7. `sudo pacman -U` on fresnel.
8. Reboot fresnel.
9. Verify new kernel running (`uname -a` reports `7.0.0-fresnel-fourier` with newer build timestamp).
10. Run 5-codec sweep + γ instrumentation to check whether Bug 4 + Bug 5 hashes change.
## Risks
- **R-1**: RFC v2 patch doesn't apply cleanly to mmind v7.0 base. Probability: low — same base as v1 which built clean (existing 7.0-1 package). Mitigation: if patch fails, fix conflicts manually on boltzmann; rebuild.
- **R-2**: Kernel boots but new module signatures break. Probability: very low — patches are media-driver-only; no symbol exports the rest of the kernel depends on. Mitigation: keep 7.0-1 entry in extlinux menu (PKGBUILD's hook already creates a parallel boot option per the PKGBUILD comment "User picks at u-boot menu. Reverting = boot the linux-eos-arm entry.").
- **R-3**: Kernel boots but libva-vaapi still produces broken HEVC/H.264 output. **The most likely outcome** — RFC v2's fence machinery may not engage with libva's specific cached-mmap readback (ffmpeg-vaapi-hwdownload). Bug 4 + Bug 5 stay open; iter12 close as PARTIAL with kernel-substrate upgraded.
- **R-4**: Kernel boots and FIXES Bug 4 + Bug 5. Bigger campaign milestone. Possible if libva's path implicitly benefits from the fence-publishing.
- **R-5**: Some other regression (panfrost, sound, USB) post-reboot. Probability: very low (patches are media-only). Mitigation: rollback via extlinux 7.0-1 option.
## Phase 5 review concerns
Reviewer should confirm:
- The 3 patches modify only `drivers/media/common/videobuf2/`, `drivers/media/platform/verisilicon/hantro/`, `drivers/media/platform/rockchip/rga/`. No accidental wide changes.
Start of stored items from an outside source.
/-- The clause of power failure. -/
theorem powerFail : Sys2Proof.Clause.PowerFail := by
  refine ⟨fun s => ⟨fun h => ?_, fun h => ?_, fun h => exec_powerFailWarning_unpowered h.symm⟩,
    fun s e one moves he hone hmoves => ?_⟩
  · obtain ⟨t, ht⟩ : ∃ t, t = shed { s with pw := { s.pw with warned := true } } := ⟨_, rfl⟩
    obtain ⟨hpf, ⟨n, hpw⟩, hmg, hflush, hclosed, hrun, hengines, hwicks, hcandles, hfabric⟩ :=
      shed_rest (s := { s with pw := { s.pw with warned := true } }) h ht
    refine ⟨t, ?_, hpf, by rw [hpw], by rw [hpw], by rw [hpw], by rw [hmg], by rw [hmg], hflush, by rw [hmg], ?_, ?_, ?_, ?_,
      hclosed, hrun, fun e he => (hengines e he).1, fun n hn => (hwicks n hn).1, fun src reason hmem => ?_⟩
    · rw [exec_powerFailWarning_powered (by rcases h with h | h <;> simp [h]), ht]
    · rw [pcieUp, hpw]
      rfl
    · rw [opticsOn, hpw]
      rfl
    · rw [pwrgd, hpw]
      rfl
    · simp [alertLow, hpw]
    · exact left_blocks hengines hwicks hcandles hfabric src reason hmem
  · rw [exec_powerFailWarning_powered (by simp [h])]
    exact congrArg Host.Outcome.next (shed_idle (by simp [h]))
  · have hkind : runsMove s e = moves := Bool.eq_iff_iff.mpr ((runsMove_iff s e).trans hmoves.symm)
    refine ⟨engineRecord e s, engineRecord_mem e s, ?_, rfl, ?_⟩
    · show (64 + BitVec.ofNat 8 e).toNat = 64 + e
      rw [BitVec.toNat_add, BitVec.toNat_ofNat]
      show (64 + e % 256) % 256 = 64 + e
      omega
    · rw [hone, hone, hone, hone, ← hkind]
      exact ⟨rfl, rfl, rfl, rfl⟩

/-- Settles O59: a module reset is a boot that keeps fuses, NOR, floors and MRAM; boot ends by a fold over the cores; and what
a warning leaves is what each step of the shedding establishes and the later ones keep. -/
theorem resetsBoots : Obligations.ResetsBoots := ⟨moduleResets, boots, powerFail⟩

end Sys2Proof.Machine
end

section
namespace Sys2Proof.Machine

/-! ### Counters cleared -/

/-- A table of which the keys that fail a test have gone. -/
theorem get_filter_key {α : Type} (d : α) (t : Tab α) (p : Nat → Bool) (k : Nat) :
    Tab.get d (t.filter fun e => p e.1) k = if p k then Tab.get d t k else d := by
  induction t with
  | nil => simp
  | cons e r ih =>
    obtain ⟨a, v⟩ := e
    by_cases ha : a = k
    · subst ha
      cases hp : p a <;> simp [Tab.get, hp, ih]
    · cases hp : p a <;> simp [Tab.get, hp, ha, ih]

theorem counter_clearCounters (lo hi : Nat) (s : State) (off : Nat) :
    (clearCounters lo hi s).counter off = if lo ≤ off ∧ off ≤ hi then 0 else s.counter off := by
  refine (get_filter_key 0 s.cnt (fun k => k < lo || hi < k) off).trans ?_
  by_cases h : lo ≤ off ∧ off ≤ hi
  · rw [if_pos h, if_neg (by simp; omega)]
  · rw [if_neg h, if_pos (by simp; omega)]
    rfl

/-- Some ranges of counters cleared one after the other. -/
def clearAll (ranges : List (Nat × Nat)) (s : State) : State := ranges.foldl (fun s r => clearCounters r.1 r.2 s) s

/-- Ranges cleared one after the other are clear, and the rest is as it was. -/
theorem clearsTo_clearAll (ranges : List (Nat × Nat)) (s : State) : ClearsTo ranges s s (clearAll ranges s) := by
  induction ranges using List.reverseRecOn with
  | nil => exact ⟨fun off => rfl, rfl⟩
  | append_singleton rs r ih =>
    obtain ⟨hcount, hrest⟩ := ih
    have hlast : clearAll (rs ++ [r]) s = clearCounters r.1 r.2 (clearAll rs s) := by simp [clearAll]
    rw [hlast]
    refine ⟨fun off => ?_, hrest⟩
    have hany : ((rs ++ [r]).any fun r => decide (r.1 ≤ off ∧ off ≤ r.2)) = true ↔
        (rs.any fun r => decide (r.1 ≤ off ∧ off ≤ r.2)) = true ∨ r.1 ≤ off ∧ off ≤ r.2 := by simp
    rw [counter_clearCounters, hcount, if_congr hany rfl rfl]
    by_cases h : r.1 ≤ off ∧ off ≤ r.2
    · rw [if_pos h, if_pos (Or.inr h)]
    · rw [if_neg h]
      exact if_congr (or_iff_left h).symm rfl rfl

theorem clearsTo_one (lo hi : Nat) (s : State) : ClearsTo [(lo, hi)] s s (clearCounters lo hi s) :=
  clearsTo_clearAll [(lo, hi)] s

/-- The values that a CNTCLR clears beside the counters are no counters. -/
theorem ClearsTo.beside {ranges : List (Nat × Nat)} {s u t : State} (h : ClearsTo ranges s u t) {f : State → State}
    (hcnt : ∀ v, (f v).cnt = v.cnt)
    (hf : ∀ v, { f v with cnt := s.cnt, mg := { (f v).mg with seen := s.mg.seen, unsummed := s.mg.unsummed } } =
      f { v with cnt := s.cnt, mg := { v.mg with seen := s.mg.seen, unsummed := s.mg.unsummed } }) :
    ClearsTo ranges s (f u) (f t) := by
  obtain ⟨hcount, hrest⟩ := h
  refine ⟨fun off => ?_, by rw [hf, hrest]⟩
  rw [← hcount, State.counter, State.counter, hcnt]

/-- The counter ranges of a wick: its own, and those of its 16 lanes (Table 04-13). -/
theorem execWkCntclr_eq {n : BitVec 3} (hn : n.toNat < 6) (s : State) : execWkCntclr n s = .next
    ((clearAll ((0x100050 + 0x10000 * n.toNat, 0x10005C + 0x10000 * n.toNat) :: (List.range 16).map fun p =>
      (0x100108 + 0x10000 * n.toNat + 0x40 * p, 0x100134 + 0x10000 * n.toNat + 0x40 * p)) s).modWick n.toNat
        fun w => { w with bufHwm := 0 }) := by
  have hbase (a : Nat) : 0x100000 + 0x10000 * n.toNat + a = 0x100000 + a + 0x10000 * n.toNat := by omega
  simp only [execWkCntclr, onWick, hn, if_true, clearAll, List.foldl_cons, List.foldl_map, hbase]

/-- Settles O30: each CNTCLR clears its ranges one after the other, and then the values beside them. -/
theorem countersClear : Obligations.CountersClear := by
  intro s
  refine ⟨⟨_, rfl, clearsTo_one ..⟩, ⟨_, rfl, ?_⟩, fun n hn => ⟨_, execWkCntclr_eq hn s, ?_⟩, ⟨_, rfl, ?_⟩,
    ⟨_, rfl, clearsTo_one ..⟩, ⟨_, rfl, ?_⟩, ⟨_, rfl, clearsTo_one ..⟩, ⟨_, rfl, clearsTo_one ..⟩, ⟨_, rfl, clearsTo_one ..⟩,
    fun n => ⟨_, rfl, ?_⟩, ⟨_, rfl, clearsTo_one ..⟩, ⟨_, rfl, clearsTo_one ..⟩, ⟨_, rfl, clearsTo_one ..⟩,
    ⟨_, rfl, clearsTo_one ..⟩⟩
  · exact (clearsTo_one 0x3000C0 0x3000F4 s).beside
      (f := fun v => { v with cn := { v.cn with freeMin := BitVec.ofNat 16 (freeSpans v.cn) } }) (fun _ => rfl) fun _ => rfl
  · exact (clearsTo_clearAll _ s).beside (f := fun v => v.modWick n.toNat fun w => { w with bufHwm := 0 }) (fun _ => rfl)
      fun _ => rfl
  · exact clearsTo_clearAll [(0x200060, 0x20008C), (0x204040, 0x204060)] s
  · exact (clearsTo_clearAll [(0x208040, 0x20804C), (0x208060, 0x20807C)] s).beside
      (f := fun v => { v with dp := { v.dp with hwm := 0 } }) (fun _ => rfl) fun _ => rfl
  · exact (clearsTo_one (Cnt.mcCorr n.toNat) (Cnt.mcTagcMiss n.toNat) s).beside
      (f := fun v => v.modMc n.toNat fun m => { m with laste := 0 }) (fun _ => rfl) fun _ => rfl

end Sys2Proof.Machine
end

section
namespace Sys2Proof.Machine

/-! ### Instructions of tasks (09 R316) -/

theorem writeLoad_rest (c : CtxId) (p : PLoad) (s : State) :
    writeLoad c p s = { s with ctxs := (writeLoad c p s).ctxs, cores := (writeLoad c p s).cores } := by
  unfold writeLoad
  split <;> rfl

theorem writeLoads_rest (c : CtxId) (l : List PLoad) (s : State) :
    writeLoads c l s = { s with ctxs := (writeLoads c l s).ctxs, cores := (writeLoads c l s).cores } := by
  induction l generalizing s with
  | nil => rfl
  | cons p r ih =>
    rw [writeLoads, ih, writeLoad_rest]

/-- What arrives before an instruction is written into registers alone. -/
theorem found_rest (s : State) (iss : Iss) :
    found s iss = { s with ctxs := (found s iss).ctxs, cores := (found s iss).cores } := by
  unfold found beginIssue retireLoads
  rw [writeLoads_rest]
  rfl

theorem found_cn (s : State) (iss : Iss) : (found s iss).cn = s.cn := by rw [found_rest]
theorem found_bl (s : State) (iss : Iss) : (found s iss).bl = s.bl := by rw [found_rest]

/-! What the bodies answer. -/

section
variable {s u : State} {c : CtxId} {rs rt ru : R5} {a b : Word} {i : Nat}

theorem outcomeOk_iff (a : Word) : outcomeOk a = true ↔ a.toNat ≤ 1 ∨ 8 ≤ a.toNat ∧ a.toNat ≤ 15 := by simp [outcomeOk]

theorem checkTy_fixRaw {w : TWord} (hw : w.ty = Ty.fix ∨ w.ty = Ty.raw) : checkTy isFixRaw w s = .ok () s :=
  checkTy_plain (t := w.ty) (v := w.val) (by tauto) (by rcases hw with hw | hw <;> simp [isFixRaw, hw])

theorem decideBody_ok {pd : Option P3} {h : BitVec 19} (hh : handleOf s c = some h) (ht : (s.ctx c).task = some i)
    (hrs : opnd c rs s = TWord.fix a) (ho : outcomeOk a = true) (hrt : (opnd c rt s).ty = Ty.fix ∨ (opnd c rt s).ty = Ty.raw)
    (hru : (opnd c ru s).ty = Ty.fix ∨ (opnd c ru s).ty = Ty.raw) :
    decideBody pd rs rt ru c s = .ok (.away .stalled .decide) { s with ll := { s.ll with decides := s.ll.decides ++
      [⟨c, i, h, a.setWidth 4, (opnd c ru s).val ++ (opnd c rt s).val, pd, true⟩] } } := by
  have hval : (TWord.fix a).val = a := rfl
  simp [decideBody, hh, ht, hrs, hval, checkFix_fix, ho, checkTy_fixRaw hrt, checkTy_fixRaw hru]

variable {kind : BitVec 3} {id : BitVec 16} {cont : Bool} (ht : (s.ctx c).task = some i)
include ht

theorem waitBody_pend (hp : (s.task i).pend = true) : waitBody kind id cont c s =
    .ok .next (putTask i (fun t => { t with waitKind := kind, waitId := id, pend := false }) s) := by
  simp [waitBody, ht, hp]

theorem waitBody_goesOn (hp : (s.task i).pend = false) : waitBody kind id true c s =
    .ok .next (putTask i (fun t => { t with waitKind := kind, waitId := id }) s) := by
  simp [waitBody, ht, hp]

theorem waitBody_waits (hp : (s.task i).pend = false) : waitBody kind id false c s =
    .ok (.away .waiting .none) (putTask i (fun t => { t with waitKind := kind, waitId := id, st := .waiting }) s) := by
  simp [waitBody, ht, hp]

end

theorem notOnShadow_ok {c : CtxId} {s : State} (h : (s.ctx c).cstat.shadow = false) : notOnShadow c s = .ok () s := by
  simp [notOnShadow, h]

/-! What each instruction leaves. -/

section
variable {s u : State} {iss : Iss} {rs rt ru : R5} {len : Nat} {a b : Word} {i : Nat} {fl : Flow}

/-- WAITJ as the wait for the job that its operand names. -/
theorem waitj_waits (hi : issues s iss .nativeZekief [rs] len = true) (hs : (context s iss).cstat.shadow = false)
    (hrs : operand s iss rs = TWord.fix a) (ht : (context s iss).task = some i)
    (hw : waitBody 3 (a.setWidth 16) (!jobOutstanding (found s iss) i a) iss.ctx (found s iss) = .ok fl u) :
    exec (.waitj iss rs) s = .next (finish iss.ctx (s.ctx iss.ctx) len fl u) := by
  refine run_flow hi rfl rfl rfl rfl (heldBack_issues hi rfl rfl rfl) ?_
  have hval : (TWord.fix a).val = a := rfl
  have hns : notOnShadow iss.ctx (found s iss) = .ok () (found s iss) := notOnShadow_ok hs
  simp only [hns, opnd_found, hrs, Res.bind_ok, checkFix_fix, ctx_found, ht, hval]
  exact hw

/-- WAITR as the wait for the ring that its operand names, of which the task becomes the listener. -/
theorem waitr_waits {v : State} (hi : issues s iss .nativeZekief [rs] len = true) (hs : (context s iss).cstat.shadow = false)
    (hrs : operand s iss rs = TWord.fix a) (ht : (context s iss).task = some i) (hring : a.toNat < s.bl.ring.lv.cnt.toNat)
    (hv : v = { found s iss with ll := { (found s iss).ll with
      listeners := Tab.set none (found s iss).ll.listeners a.toNat (some i) } })
    (hw : waitBody 4 (a.setWidth 16) false iss.ctx v = .ok fl u) :
    exec (.waitr iss rs) s = .next (finish iss.ctx (s.ctx iss.ctx) len fl u) := by
  refine run_flow hi rfl rfl rfl rfl (heldBack_issues hi rfl rfl rfl) ?_
  have hval : (TWord.fix a).val = a := rfl
  have hcnt : ¬ (found s iss).bl.ring.lv.cnt.toNat ≤ a.toNat := by rw [found_bl]; omega
  have hns : notOnShadow iss.ctx (found s iss) = .ok () (found s iss) := notOnShadow_ok hs
  subst hv
  simp only [hns, opnd_found, hrs, Res.bind_ok, checkFix_fix, ctx_found, ht, hval, if_neg hcnt]
  exact hw

theorem spawn_queues {t : Templ} (hi : issues s iss .nativeOnly [rs, rt] len = true) (hrs : operand s iss rs = TWord.fix a)
    (hrt : operand s iss rt = TWord.fix b) (ht : templateAt (found s iss) a = some t)
    (hd : drainAll iss.ctx 8 (found s iss) = .ok () u) : exec (.spawn iss rs rt) s = .next (leaves s iss len
      { u with ll := { u.ll with spawns := u.ll.spawns ++
        [⟨a.toNat, TWord.fix b, handleOf u iss.ctx, spawnDeadline u (u.ctx iss.ctx).task t⟩] } }) := by
  refine run_leaves hi rfl rfl rfl rfl (heldBack_issues hi rfl rfl rfl) ?_
  have hval (a : Word) : (TWord.fix a).val = a := rfl
  simp only [opnd_found, hrs, hrt, Res.bind_ok, checkFix_fix, hval, ht, hd]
- PKGBUILD source array correctness (all 3 patches listed; SKIP'd checksums for all entries).
- `extlinux-add` hook still files a parallel boot entry so 7.0-1 remains as fallback.
This is a quick review since the user has already prepared the patches and authorized the kernel work flow.
## Phase 7 verification
After reboot:
1. `uname -a` shows new build timestamp.
2. `dmesg | grep -i "vb2\|dma_resv\|hantro\|rkvdec"` — any new RFC v2 trace messages OR no errors.
3. 5-codec sweep:
- H.264 → was `71ac099b…`. Compare.
- HEVC → was `06b2c5a0…`. Compare.
- VP9 → was `4f1565e8…`. Must hold.
- MPEG-2 → was `19eefbf4…`. Must hold.
- VP8 → was `bcc57ed5…`. Compare (may change).
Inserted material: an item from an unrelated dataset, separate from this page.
-- ==== Sys2Proof/Syntax.lean ====
section
/-! DEFINITION. The commands and events of the device: one constructor per row of the opcode table, in the table's order.
A command of R494 to R505 carries its header; an event carries what the environment supplies to it. -/

namespace Sys2Proof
4. γ dump verifies what's in CAPTURE buffers post-DQBUF.
iter12 PASS = libva hashes for Bug 4 + Bug 5 codecs change toward kdirect values + 4 working anchors hold.
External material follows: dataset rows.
-- ==== Sys2Proof/Machine/Bits.lean ====
section
/-! DEFINITION. Bit fields, byte order (R10 to R12), rounding and the two CRCs of R300 and R357. -/

namespace Sys2Proof.Machine

/-- Bits [hi:lo] of a word (R11). -/
def bits (v hi lo : Nat) : Nat := v / 2 ^ lo % 2 ^ (hi + 1 - lo)

/-- Bit i of a word. -/
def bit (v i : Nat) : Bool := v / 2 ^ i % 2 == 1

/-- A Boolean as a bit. -/
def b2n (b : Bool) : Nat := if b then 1 else 0

/-- A flag parameter of R494, read as a Boolean. -/
def n2b (n : Nat) : Bool := n != 0

/-- `v` with bits [hi:lo] replaced by `x`. -/
def setBits (v hi lo x : Nat) : Nat := v - bits v hi lo * 2 ^ lo + x % 2 ^ (hi + 1 - lo) * 2 ^ lo

/-- The `n` bytes of a value, least significant first (R10). -/
def leBytes (n v : Nat) : List Byte :=
  match n with
  | 0 => []
  | k + 1 => BitVec.ofNat 8 v :: leBytes k (v / 256)

/-- The value of bytes given least significant first (R10). -/
def leNat (bs : List Byte) : Nat :=
  match bs with
  | [] => 0
  | b :: r => b.toNat + 256 * leNat r

/-- The value of bytes given most significant first, as the network standards give them. -/
def beNat (bs : List Byte) : Nat := bs.foldl (fun a b => 256 * a + b.toNat) 0

/-- The signed value of an n-bit two's complement field (R12). -/
def sx (n v : Nat) : Int :=
  let u := v % 2 ^ n
  if u < 2 ^ (n - 1) then (u : Int) else (u : Int) - 2 ^ n

/-- The n-bit two's complement encoding of an integer (R12). -/
def tc (n : Nat) (i : Int) : Nat := (i % (2 ^ n : Int)).toNat

/-- A 16-bit or 32-bit signed value as bytes. -/
def leInt (n : Nat) (i : Int) : List Byte := leBytes n (tc (8 * n) i)

/-- Clamp to [lo, hi]. -/
def clampI (lo hi x : Int) : Int := max lo (min x hi)

/-- Clamp to a natural range from 0. -/
def clampN (hi : Nat) (x : Int) : Nat := (min (max x 0) (hi : Int)).toNat

/-- The sign of an integer. -/
def sgnI (x : Int) : Int := if x > 0 then 1 else if x < 0 then -1 else 0

/-- Division to the nearest integer with ties away from zero (R234, R287). -/
def rdiv (a b : Int) : Int :=
  let q := (2 * a.natAbs + b.natAbs) / (2 * b.natAbs)
  if (a < 0) = (b < 0) then (q : Int) else -(q : Int)

/-- Division to the nearest integer with ties upward (R70, R151). -/
def rdivUp (a b : Int) : Int := (2 * a + b) / (2 * b)

/-- Ceiling division of naturals. -/
def ceilDiv (a b : Nat) : Nat := (a + b - 1) / b

/-- Arithmetic shift right, which floors (R163, R234). -/
def shrI (x : Int) (n : Nat) : Int := x / (2 ^ n : Int)

/-- The 64 KiB-safe increment of a saturating count. -/
def satInc (limit n : Nat) : Nat := if n < limit then n + 1 else limit

/-- A 32-bit wrapping increment (R600). -/
def inc32 (n : Nat) : Nat := (n + 1) % 2 ^ 32

/-- A 64-bit wrapping addition (R127). -/
def add64 (n k : Nat) : Nat := (n + k) % 2 ^ 64

/-- One bit step of the reflected CRC-32 (R300). -/
def crc32Step (c : Nat) : Nat := if c % 2 = 1 then Nat.xor (c / 2) 0xEDB88320 else c / 2

/-- One byte into the CRC-32. -/
def crc32Byte (c : Nat) (b : Byte) : Nat :=
  let c := Nat.xor c b.toNat
  crc32Step (crc32Step (crc32Step (crc32Step (crc32Step (crc32Step (crc32Step (crc32Step c)))))))

/-- CRC-32, IEEE 802.3 polynomial, reflected, init and xorout all-ones (R300). -/
def crc32 (bs : List Byte) : Nat := Nat.xor (bs.foldl crc32Byte 0xFFFFFFFF) 0xFFFFFFFF

/-- One bit step of the CRC-16 (R357). -/
def crc16Step (c : Nat) : Nat := if c / 0x8000 % 2 = 1 then Nat.xor (c * 2 % 0x10000) 0x1021 else c * 2 % 0x10000

/-- One byte into the CRC-16, most significant bit first. -/
def crc16Byte (c : Nat) (b : Byte) : Nat :=
  let c := Nat.xor c (b.toNat * 256)
  crc16Step (crc16Step (crc16Step (crc16Step (crc16Step (crc16Step (crc16Step (crc16Step c)))))))

/-- CRC-16 of R357: polynomial 0x1021, initial value 0xFFFF. -/
def crc16 (bs : List Byte) : Nat := bs.foldl crc16Byte 0xFFFF

/-- `n` bytes of a list from offset `o`, zero bytes past its end. -/
def sliceBytes (bs : List Byte) (o n : Nat) : List Byte :=
  let r := (bs.drop o).take n
  r ++ List.replicate (n - r.length) 0

/-- A little-endian field of `n` bytes at offset `o` of a packet. -/
def fieldAt (bs : List Byte) (o n : Nat) : Nat := leNat (sliceBytes bs o n)

/-- A big-endian field of `n` bytes at offset `o`. -/
def beAt (bs : List Byte) (o n : Nat) : Nat := beNat (sliceBytes bs o n)

/-- Replaces element `i` of a list, unchanged where there is none. -/
def setAt {α : Type} (l : List α) (i : Nat) (x : α) : List α :=
  match l, i with
  | [], _ => []
  | _ :: r, 0 => x :: r
  | y :: r, k + 1 => y :: setAt r k x

/-- Applies `f` to element `i`. -/
def modAt {α : Type} (l : List α) (i : Nat) (f : α → α) : List α :=
  match l, i with
  | [], _ => []
  | y :: r, 0 => f y :: r
  | y :: r, k + 1 => y :: modAt r k f

/-- The first index whose element satisfies `p`, counted from `i`. -/
def indexFrom {α : Type} (p : α → Bool) (i : Nat) : List α → Option Nat
  | [] => none
  | x :: r => if p x then some i else indexFrom p (i + 1) r

/-- The longest list head whose total `f` stays; used to keep queues bounded: appends only below a limit. -/
def pushBelow {α : Type} (limit : Nat) (l : List α) (x : α) : List α := if l.length < limit then l ++ [x] else l

/-- Inserts into a list kept in ascending order of `key`, after equal keys. -/
def insertBy {α : Type} (le : α → α → Bool) (x : α) : List α → List α
  | [] => [x]
  | y :: r => if le y x then y :: insertBy le x r else x :: y :: r

/-- Sorts by repeated insertion, stable. -/
def sortBy {α : Type} (le : α → α → Bool) (l : List α) : List α := l.foldl (fun a x => insertBy le x a) []

/-- Wrapping difference of 32-bit counts (R471). -/
def diff32 (a b : Nat) : Nat := (a + 2 ^ 32 - b % 2 ^ 32) % 2 ^ 32

/-- Whether `a` is newer than `b` in serial arithmetic modulo 2^32 (R115, R193). -/
def newer32 (a b : Nat) : Bool := let d := diff32 a b; decide (1 ≤ d) && decide (d < 2 ^ 31)

end Sys2Proof.Machine
end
iter12 PARTIAL = kernel upgraded cleanly, no regression, but Bug 4 + 5 hashes unchanged.
## Iter12 close shape
Both PASS and PARTIAL are valuable — the kernel substrate moves to vb2_dma_resv-enabled, which the campaign has wanted since iter1 closed `reference_dmabuf_resv_blocker.md`. Whatever the libva pixel result, the kernel substrate upgrade is achieved.